= RECORDS SUPPLIED =
-- ==== Sys2Proof/Machine/Operands.lean ====
section
/-! DEFINITION. The operands of vector words (03 R83; 05 R133 to R139): the vector length and its bound, the type
that dyn stands for, predicates, full/empty bits, and the elements of registers; and how a slot of a convoy
ends (03 R80, R81). -/
namespace Sys2Proof.Machine

/-! ## Slots of a convoy -/

/-- A slot completes: INSTRET counts one (04 R111). The last one resets VSTART and goes on after the convoy; any
other leaves VSTART at the next slot (03 R81). -/
def Hart.retireSlot (h : Hart) : Hart :=
  match h.slots with
  | _ :: n :: r => { h with instret := h.instret + 1, waitFor := none, draining := none, slots := n :: r, slot := h.slot + 1,
                            elem := 0, life := .issuing }
  | _ => { h with instret := h.instret + 1, waitFor := none, draining := none, slots := [], slot := 0, elem := 0,
                  pc := h.nextPc, life := .ready }

/-- The end of a slot at place `k`. -/
def finishSlot (s : State) (k : Nat) (r : Except Stop State) : Out :=
  match r with
  | .ok s' => .next (s'.modHart k Hart.retireSlot)
  | .error e => .next (s.stop k e)

/-- A slot word that its decoder accepts (03 R84, R85). -/
def slotLegal (i : Instr) : Bool :=
  match decodeEncoded (encode i) with | .ok _ => true | .error _ => false

/-- A vector slot (05 R135): VEC_ABSENT, then the VTYPE test of dyn (02 R39), then for an instruction on whole
registers the test of VSTART.ELEM (R137). `body` has the word with its type resolved. -/
def slotOp (mk : VWord → Instr) (w : VWord) (whole : Bool) (s : State)
    (body : Nat → Hart → VWord → Except Stop State) : Out :=
  match s.cur with
  | some (.hart k) =>
    let h := s.hart k
    finishSlot s k
      (if h.vstate = .off then raise cVecAbsent 0 (h.slot.zeroExtend 64)
       else
         let w' := if w.ty = 31 then { w with ty := h.vtype } else w
         if w'.ty = 31 ∨ slotLegal (mk w') = false ∨ (whole = true ∧ h.elem ≠ 0) then
           raise cIllegal (parcelWord (mk w))
         else body k h w')
  | _ => .fault .noAgent

/-! ## Vector length -/

/-- VLMAX of a type whose widest element has `wide` bits (05 R133). -/
def vlmax (grant t wide : Nat) : Nat :=
  if Ty.isBfp t then 32 * (grant / 8 / Ty.bfpBytes t) else grant / wide

/-- vl, checked against a bound (05 R135 step 2). -/
def vlCheck (h : Hart) (w : VWord) (bound : Nat) : Except Stop Nat :=
  let vl := (h.rd w.xl).toNat
  if bound < vl ∨ (Ty.isBfp w.ty.toNat = true ∧ vl % 32 ≠ 0) then
    raise cVlRange (h.rd w.xl) (h.slot.zeroExtend 64)
  else .ok vl

/-- Where a long instruction ends in this turn: at vl, or at the element boundary (the block boundary, for BFP) at
which the device stops it (05 R137). -/
def longEnd (h : Hart) (t vl : Nat) : Nat :=
  match h.cut with
  | some n => if h.elem.toNat < n ∧ n < vl ∧ (Ty.isBfp t = true → n % 32 = 0) then n else vl
  | none => vl

/-- A long instruction has done its elements below `hi`. -/
def endLong (k hi vl : Nat) (s : State) : Except Stop State :=
  if hi < vl then .error (.part (s.modHart k fun h => { h with elem := BitVec.ofNat 32 hi })) else .ok s

/-! ## Full and empty -/

/-- A failed register becomes full at the trap that reports it (06 R169). -/
def Hart.unfail (h : Hart) (r : Reg) : Hart :=
  { h with failed := h.failed.erase r.toNat, full := h.full ||| (1 <<< r.toNat) }

/-- The full/empty rules (05 R139): sources with their TE bits in order, then the destination. A failed register
traps whatever the TE bits, and its failure is over with the trap (06 R169). The register that this VEXTA itself marked empty when it began to wait does
not hold it up (R155). -/
def feCheck (s : State) (k : Nat) (h : Hart) (srcs : List (Reg × Bool)) (dst : Option Reg) : Except Stop Unit :=
  match (srcs.map (·.1) ++ dst.toList).find? fun r => (h.failed.get? r.toNat).isSome with
  | some r =>
    match h.failed.get? r.toNat with
    | some (a, e) => .error (.trapIn (if s.trapWaits k cUncorrectable then s else s.setHart k (h.unfail r))
        ⟨cUncorrectable, a, BitVec.ofNat 64 e⟩)
    | none => .ok ()
  | none =>
    match srcs.find? fun p => !h.full.getLsbD p.1.toNat with
    | some (r, true) => raise cFeEmpty (r.zeroExtend 64) (h.slot.zeroExtend 64)
    | some (_, false) => .error (.stall s)
    | none =>
      match dst with
      | some d => if h.full.getLsbD d.toNat || h.draining == some d.toNat then .ok () else .error (.stall s)
      | none => .ok ()

/-- The vector length and the full/empty rules (05 R135 steps 2 and 3). -/
def vecCheck (s : State) (k : Nat) (h : Hart) (w : VWord) (bound : Nat) (srcs : List (Reg × Bool))
    (dst : Option Reg) : Except Stop Nat :=
  match vlCheck h w bound with
  | .error e => .error e
  | .ok vl =>
    match feCheck s k h srcs dst with
    | .error e => .error e
    | .ok _ => .ok vl

/-- The v sources of a word with their TE bits (03 R83). -/
def src1 (w : VWord) : Reg × Bool := (w.vs1, w.te.getLsbD 0)
def src2 (w : VWord) : Reg × Bool := (w.vs2, w.te.getLsbD 1)
def src3 (w : VWord) : Reg × Bool := (w.vs3, w.te.getLsbD 2)

/-! ## Elements -/

/-- Bits of an element of the word's type. -/
def tyBits (w : VWord) : Nat := Ty.width w.ty.toNat

/-- Element `i` of `n` bits of a register (02 R40, R41). -/
def elemAt (v : BitVec 16384) (n i : Nat) : Nat := getField v (n * i) n

/-- v[r] of a hart, and p[r] from a 5-bit field that names a predicate register. -/
def Hart.vreg (h : Hart) (r : Reg) : BitVec 16384 := h.v[r.toNat]
def Hart.preg (h : Hart) (r : Nat) : BitVec 4096 := h.p[r % 8]'(Nat.mod_lt _ (by decide))

/-- Whether element `i` is active (05 R136). -/
def activeAt (w : VWord) (h : Hart) (i : Nat) : Bool := !w.me || (h.preg w.mp.toNat).getLsbD i

/-- Elements `lo` to `vl` − 1 of `n` bits, computed by `f` with their flags: an active one is written, an inactive
one is zeroed when POL is 1 (05 R136). -/
def fillElems {m : Nat} (old : BitVec m) (n lo vl : Nat) (act : Nat → Bool) (pol : Bool) (f : Nat → Nat × Flags) :
    BitVec m × Flags :=
  (List.range' lo (vl - lo)).foldl (fun (a : BitVec m × Flags) i =>
    if act i then
      let r := f i
      (putField a.1 (n * i) n r.1, a.2 ||| r.2)
    else if pol then (putField a.1 (n * i) n 0, a.2) else a) (old, 0)

/-- Write a v register: it is full, and VDIRTY and VSTATE follow (05 R136, R139; 04 R107). -/
def Hart.putV (h : Hart) (r : Reg) (v : BitVec 16384) : Hart :=
  { h with v := h.v.set r.toNat v, full := h.full ||| (1 <<< r.toNat),
           vdirty := h.vdirty ||| (1 <<< r.toNat), vstate := .dirty }

/-- Write a p register (05 R136; 04 R107). -/
def Hart.putP (h : Hart) (r : Nat) (v : BitVec 4096) : Hart :=
  { h with p := h.p.set (r % 8) v (Nat.mod_lt _ (by decide)),
           vdirty := h.vdirty ||| (1 <<< (32 + r % 8)), vstate := .dirty }

/-- Add to FFLAGS (02 R50). -/
def Hart.addFlags (h : Hart) (f : Flags) : Hart := { h with fflags := h.fflags ||| f }

/-- An element-wise v destination (05 R136, R137): `f` gives each element and its flags. With vl above 0 the register
counts as written even where VSTART.ELEM leaves no element to do (DESIGN CHOICE, log 60). -/
def vecWrite (s : State) (k : Nat) (h : Hart) (w : VWord) (n vl : Nat) (f : Nat → Nat × Flags) : State :=
  if vl = 0 then s
  else
    let r := fillElems (h.vreg w.vd) n h.elem.toNat vl (activeAt w h) w.pol f
    s.setHart k ((h.putV w.vd r.1).addFlags r.2)

/-- An element-wise predicate destination (05 R136): `f` gives each bit and its flags. -/
def predWrite (s : State) (k : Nat) (h : Hart) (w : VWord) (vl : Nat) (f : Nat → Bool × Flags) : State :=
  if vl = 0 then s
  else
    let r := fillElems (h.preg w.vd.toNat) 1 h.elem.toNat vl (activeAt w h) w.pol
      (fun i => let b := f i; (if b.1 then 1 else 0, b.2))
    s.setHart k ((h.putP w.vd.toNat r.1).addFlags r.2)

end Sys2Proof.Machine
end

= WORK TO BE COMPLETED =
For the listing above, say how many lines hold the string "counts". Give only that number.

= COMPLETED EXERCISE =
2